> _Assignment_
Only the lines from the beginning of the data below through the line that contains "FP32 (R437). -/" should be repeated, exactly as written.

Saved data entries:
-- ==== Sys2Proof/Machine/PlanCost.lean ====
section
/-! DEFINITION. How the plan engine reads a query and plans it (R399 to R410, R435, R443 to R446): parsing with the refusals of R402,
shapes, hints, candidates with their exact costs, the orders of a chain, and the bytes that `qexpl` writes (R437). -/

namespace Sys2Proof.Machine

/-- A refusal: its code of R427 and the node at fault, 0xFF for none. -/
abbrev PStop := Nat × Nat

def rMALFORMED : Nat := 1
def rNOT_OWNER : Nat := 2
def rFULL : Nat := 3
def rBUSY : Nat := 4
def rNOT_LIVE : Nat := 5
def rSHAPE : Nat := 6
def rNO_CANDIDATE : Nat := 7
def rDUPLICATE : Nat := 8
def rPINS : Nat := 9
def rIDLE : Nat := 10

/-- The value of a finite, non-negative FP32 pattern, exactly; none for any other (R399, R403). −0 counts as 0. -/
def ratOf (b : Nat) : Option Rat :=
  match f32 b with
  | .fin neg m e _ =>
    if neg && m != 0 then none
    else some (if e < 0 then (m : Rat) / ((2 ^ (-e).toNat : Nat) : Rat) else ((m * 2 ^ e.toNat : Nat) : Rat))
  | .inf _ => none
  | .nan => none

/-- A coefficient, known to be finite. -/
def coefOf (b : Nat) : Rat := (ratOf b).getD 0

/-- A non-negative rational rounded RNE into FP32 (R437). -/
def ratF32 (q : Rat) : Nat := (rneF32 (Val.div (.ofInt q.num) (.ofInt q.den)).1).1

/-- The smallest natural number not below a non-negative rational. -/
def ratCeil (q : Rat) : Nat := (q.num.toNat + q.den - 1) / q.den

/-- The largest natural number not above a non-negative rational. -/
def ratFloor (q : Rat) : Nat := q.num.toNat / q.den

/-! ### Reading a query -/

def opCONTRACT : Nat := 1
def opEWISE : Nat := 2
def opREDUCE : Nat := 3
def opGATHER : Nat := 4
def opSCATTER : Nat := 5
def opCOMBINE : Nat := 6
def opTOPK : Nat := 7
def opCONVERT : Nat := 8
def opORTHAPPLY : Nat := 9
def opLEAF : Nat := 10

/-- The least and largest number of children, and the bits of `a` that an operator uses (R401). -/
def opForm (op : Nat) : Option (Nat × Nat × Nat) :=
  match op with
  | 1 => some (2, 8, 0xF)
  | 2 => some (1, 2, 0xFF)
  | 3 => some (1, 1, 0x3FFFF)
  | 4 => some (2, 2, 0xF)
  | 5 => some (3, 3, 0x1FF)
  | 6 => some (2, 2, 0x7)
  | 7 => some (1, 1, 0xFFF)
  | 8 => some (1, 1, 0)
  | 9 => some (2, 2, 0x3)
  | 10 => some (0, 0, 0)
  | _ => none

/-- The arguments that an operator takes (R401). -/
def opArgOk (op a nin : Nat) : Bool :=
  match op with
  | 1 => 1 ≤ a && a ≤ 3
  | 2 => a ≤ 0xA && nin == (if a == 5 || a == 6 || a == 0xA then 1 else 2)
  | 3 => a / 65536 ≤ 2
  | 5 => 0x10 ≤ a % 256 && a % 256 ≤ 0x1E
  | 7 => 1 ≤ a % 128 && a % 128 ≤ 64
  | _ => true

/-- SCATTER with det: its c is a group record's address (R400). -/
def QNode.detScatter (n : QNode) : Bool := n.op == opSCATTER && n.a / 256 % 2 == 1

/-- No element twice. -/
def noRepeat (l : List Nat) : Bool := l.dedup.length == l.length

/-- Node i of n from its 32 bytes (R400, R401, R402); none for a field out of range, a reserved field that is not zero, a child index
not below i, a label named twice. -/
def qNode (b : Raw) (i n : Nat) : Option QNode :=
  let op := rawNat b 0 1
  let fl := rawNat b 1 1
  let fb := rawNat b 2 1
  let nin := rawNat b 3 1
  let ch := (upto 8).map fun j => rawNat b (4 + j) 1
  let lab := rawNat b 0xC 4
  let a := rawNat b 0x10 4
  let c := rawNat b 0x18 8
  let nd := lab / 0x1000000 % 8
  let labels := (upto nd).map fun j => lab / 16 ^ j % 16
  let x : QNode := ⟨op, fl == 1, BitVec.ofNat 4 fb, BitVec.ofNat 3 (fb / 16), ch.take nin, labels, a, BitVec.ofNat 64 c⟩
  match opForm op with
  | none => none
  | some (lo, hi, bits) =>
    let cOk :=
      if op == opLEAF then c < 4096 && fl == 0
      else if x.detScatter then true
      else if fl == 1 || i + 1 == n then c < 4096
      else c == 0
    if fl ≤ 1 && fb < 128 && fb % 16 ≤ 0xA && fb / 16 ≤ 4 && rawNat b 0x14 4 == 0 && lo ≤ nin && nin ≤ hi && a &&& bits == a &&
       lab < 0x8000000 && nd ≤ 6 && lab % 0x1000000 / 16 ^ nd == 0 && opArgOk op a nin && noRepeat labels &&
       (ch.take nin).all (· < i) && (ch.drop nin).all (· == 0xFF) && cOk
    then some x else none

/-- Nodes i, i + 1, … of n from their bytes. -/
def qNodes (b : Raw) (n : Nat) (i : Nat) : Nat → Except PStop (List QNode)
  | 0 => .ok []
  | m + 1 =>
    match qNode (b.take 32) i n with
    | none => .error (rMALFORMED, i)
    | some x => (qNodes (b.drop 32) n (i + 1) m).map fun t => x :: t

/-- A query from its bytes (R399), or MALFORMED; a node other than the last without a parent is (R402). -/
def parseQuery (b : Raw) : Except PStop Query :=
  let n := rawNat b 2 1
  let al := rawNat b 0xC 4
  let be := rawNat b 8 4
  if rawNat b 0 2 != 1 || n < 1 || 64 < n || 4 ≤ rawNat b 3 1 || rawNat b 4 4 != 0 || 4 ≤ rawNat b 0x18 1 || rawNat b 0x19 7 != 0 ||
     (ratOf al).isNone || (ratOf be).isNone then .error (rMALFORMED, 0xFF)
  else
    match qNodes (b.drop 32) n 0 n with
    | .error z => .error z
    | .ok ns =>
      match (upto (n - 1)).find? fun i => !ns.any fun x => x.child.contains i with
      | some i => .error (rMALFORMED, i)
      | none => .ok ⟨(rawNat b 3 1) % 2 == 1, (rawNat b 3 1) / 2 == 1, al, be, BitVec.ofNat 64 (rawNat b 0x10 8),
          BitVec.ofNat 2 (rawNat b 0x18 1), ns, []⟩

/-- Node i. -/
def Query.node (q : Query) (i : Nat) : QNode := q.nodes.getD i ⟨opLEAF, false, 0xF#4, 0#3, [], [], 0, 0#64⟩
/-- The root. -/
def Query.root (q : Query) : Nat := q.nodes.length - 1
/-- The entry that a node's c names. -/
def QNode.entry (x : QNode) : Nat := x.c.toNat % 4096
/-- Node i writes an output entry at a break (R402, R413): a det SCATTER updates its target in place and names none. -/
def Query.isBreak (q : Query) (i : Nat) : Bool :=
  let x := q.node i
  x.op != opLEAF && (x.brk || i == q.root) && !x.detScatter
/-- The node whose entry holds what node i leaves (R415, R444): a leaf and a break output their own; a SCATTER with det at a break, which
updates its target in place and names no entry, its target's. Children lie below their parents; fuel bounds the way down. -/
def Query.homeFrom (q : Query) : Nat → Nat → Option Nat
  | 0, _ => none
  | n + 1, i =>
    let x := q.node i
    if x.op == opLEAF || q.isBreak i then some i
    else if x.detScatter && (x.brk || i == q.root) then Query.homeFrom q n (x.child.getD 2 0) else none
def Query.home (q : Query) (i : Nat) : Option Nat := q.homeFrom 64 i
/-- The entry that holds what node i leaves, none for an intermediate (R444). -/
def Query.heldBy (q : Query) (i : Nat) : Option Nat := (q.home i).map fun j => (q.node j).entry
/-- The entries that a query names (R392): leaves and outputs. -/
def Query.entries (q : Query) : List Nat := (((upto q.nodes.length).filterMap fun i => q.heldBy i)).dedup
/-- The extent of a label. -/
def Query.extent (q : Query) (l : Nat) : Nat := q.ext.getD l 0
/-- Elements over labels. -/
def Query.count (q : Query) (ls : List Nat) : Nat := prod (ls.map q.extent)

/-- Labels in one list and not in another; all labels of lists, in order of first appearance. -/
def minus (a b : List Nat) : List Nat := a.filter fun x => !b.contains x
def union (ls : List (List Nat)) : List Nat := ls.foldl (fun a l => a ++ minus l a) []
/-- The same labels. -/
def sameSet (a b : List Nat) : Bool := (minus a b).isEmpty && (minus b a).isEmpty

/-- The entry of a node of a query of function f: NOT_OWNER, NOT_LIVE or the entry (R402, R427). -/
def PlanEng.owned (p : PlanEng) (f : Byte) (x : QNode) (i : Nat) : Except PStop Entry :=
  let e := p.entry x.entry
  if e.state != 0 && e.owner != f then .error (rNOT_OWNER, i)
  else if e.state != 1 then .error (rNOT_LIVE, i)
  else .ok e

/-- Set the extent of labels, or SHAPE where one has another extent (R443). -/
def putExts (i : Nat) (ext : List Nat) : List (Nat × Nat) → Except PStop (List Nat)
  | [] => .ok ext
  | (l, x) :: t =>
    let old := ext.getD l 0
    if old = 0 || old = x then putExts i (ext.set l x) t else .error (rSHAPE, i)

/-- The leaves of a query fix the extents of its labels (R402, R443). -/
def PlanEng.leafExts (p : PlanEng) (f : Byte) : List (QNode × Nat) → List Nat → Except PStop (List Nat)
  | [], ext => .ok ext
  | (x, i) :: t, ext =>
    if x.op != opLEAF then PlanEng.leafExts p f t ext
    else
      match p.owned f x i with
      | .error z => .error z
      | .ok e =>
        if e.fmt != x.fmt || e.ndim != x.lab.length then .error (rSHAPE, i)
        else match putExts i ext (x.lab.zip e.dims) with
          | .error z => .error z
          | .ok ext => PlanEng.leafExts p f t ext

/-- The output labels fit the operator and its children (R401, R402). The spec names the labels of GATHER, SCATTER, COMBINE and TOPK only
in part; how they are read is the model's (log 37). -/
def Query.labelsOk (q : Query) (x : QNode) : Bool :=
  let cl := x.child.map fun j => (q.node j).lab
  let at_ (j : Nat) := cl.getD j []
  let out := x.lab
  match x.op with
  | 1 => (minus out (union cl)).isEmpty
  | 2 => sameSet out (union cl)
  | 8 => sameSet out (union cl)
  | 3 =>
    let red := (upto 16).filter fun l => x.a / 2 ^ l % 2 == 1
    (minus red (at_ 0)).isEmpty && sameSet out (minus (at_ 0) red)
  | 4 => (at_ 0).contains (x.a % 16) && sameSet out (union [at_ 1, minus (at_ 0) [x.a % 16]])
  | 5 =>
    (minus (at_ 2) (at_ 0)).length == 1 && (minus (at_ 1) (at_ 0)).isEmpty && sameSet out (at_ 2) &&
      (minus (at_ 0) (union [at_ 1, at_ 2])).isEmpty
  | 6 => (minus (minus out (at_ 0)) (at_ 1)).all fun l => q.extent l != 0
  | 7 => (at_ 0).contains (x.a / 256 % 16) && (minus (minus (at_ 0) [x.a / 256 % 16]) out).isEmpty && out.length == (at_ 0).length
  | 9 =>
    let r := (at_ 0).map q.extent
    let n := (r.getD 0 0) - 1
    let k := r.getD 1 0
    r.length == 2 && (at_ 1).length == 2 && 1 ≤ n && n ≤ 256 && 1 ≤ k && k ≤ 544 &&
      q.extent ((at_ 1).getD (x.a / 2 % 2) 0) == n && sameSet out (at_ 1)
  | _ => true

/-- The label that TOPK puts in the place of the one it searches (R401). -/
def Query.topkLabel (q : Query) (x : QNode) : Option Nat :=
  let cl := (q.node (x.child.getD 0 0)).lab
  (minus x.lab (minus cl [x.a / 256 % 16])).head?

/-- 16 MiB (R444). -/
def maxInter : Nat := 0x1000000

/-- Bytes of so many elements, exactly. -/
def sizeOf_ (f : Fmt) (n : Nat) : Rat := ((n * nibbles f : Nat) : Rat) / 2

> _Response below_
-- ==== Sys2Proof/Machine/PlanCost.lean ====
section
/-! DEFINITION. How the plan engine reads a query and plans it (R399 to R410, R435, R443 to R446): parsing with the refusals of R402,
shapes, hints, candidates with their exact costs, the orders of a chain, and the bytes that `qexpl` writes (R437). -/

namespace Sys2Proof.Machine

/-- A refusal: its code of R427 and the node at fault, 0xFF for none. -/
abbrev PStop := Nat × Nat

def rMALFORMED : Nat := 1
def rNOT_OWNER : Nat := 2
def rFULL : Nat := 3
def rBUSY : Nat := 4
def rNOT_LIVE : Nat := 5
def rSHAPE : Nat := 6
def rNO_CANDIDATE : Nat := 7
def rDUPLICATE : Nat := 8
def rPINS : Nat := 9
def rIDLE : Nat := 10

/-- The value of a finite, non-negative FP32 pattern, exactly; none for any other (R399, R403). −0 counts as 0. -/
def ratOf (b : Nat) : Option Rat :=
  match f32 b with
  | .fin neg m e _ =>
    if neg && m != 0 then none
    else some (if e < 0 then (m : Rat) / ((2 ^ (-e).toNat : Nat) : Rat) else ((m * 2 ^ e.toNat : Nat) : Rat))
  | .inf _ => none
  | .nan => none

/-- A coefficient, known to be finite. -/
def coefOf (b : Nat) : Rat := (ratOf b).getD 0

/-- A non-negative rational rounded RNE into FP32 (R437). -/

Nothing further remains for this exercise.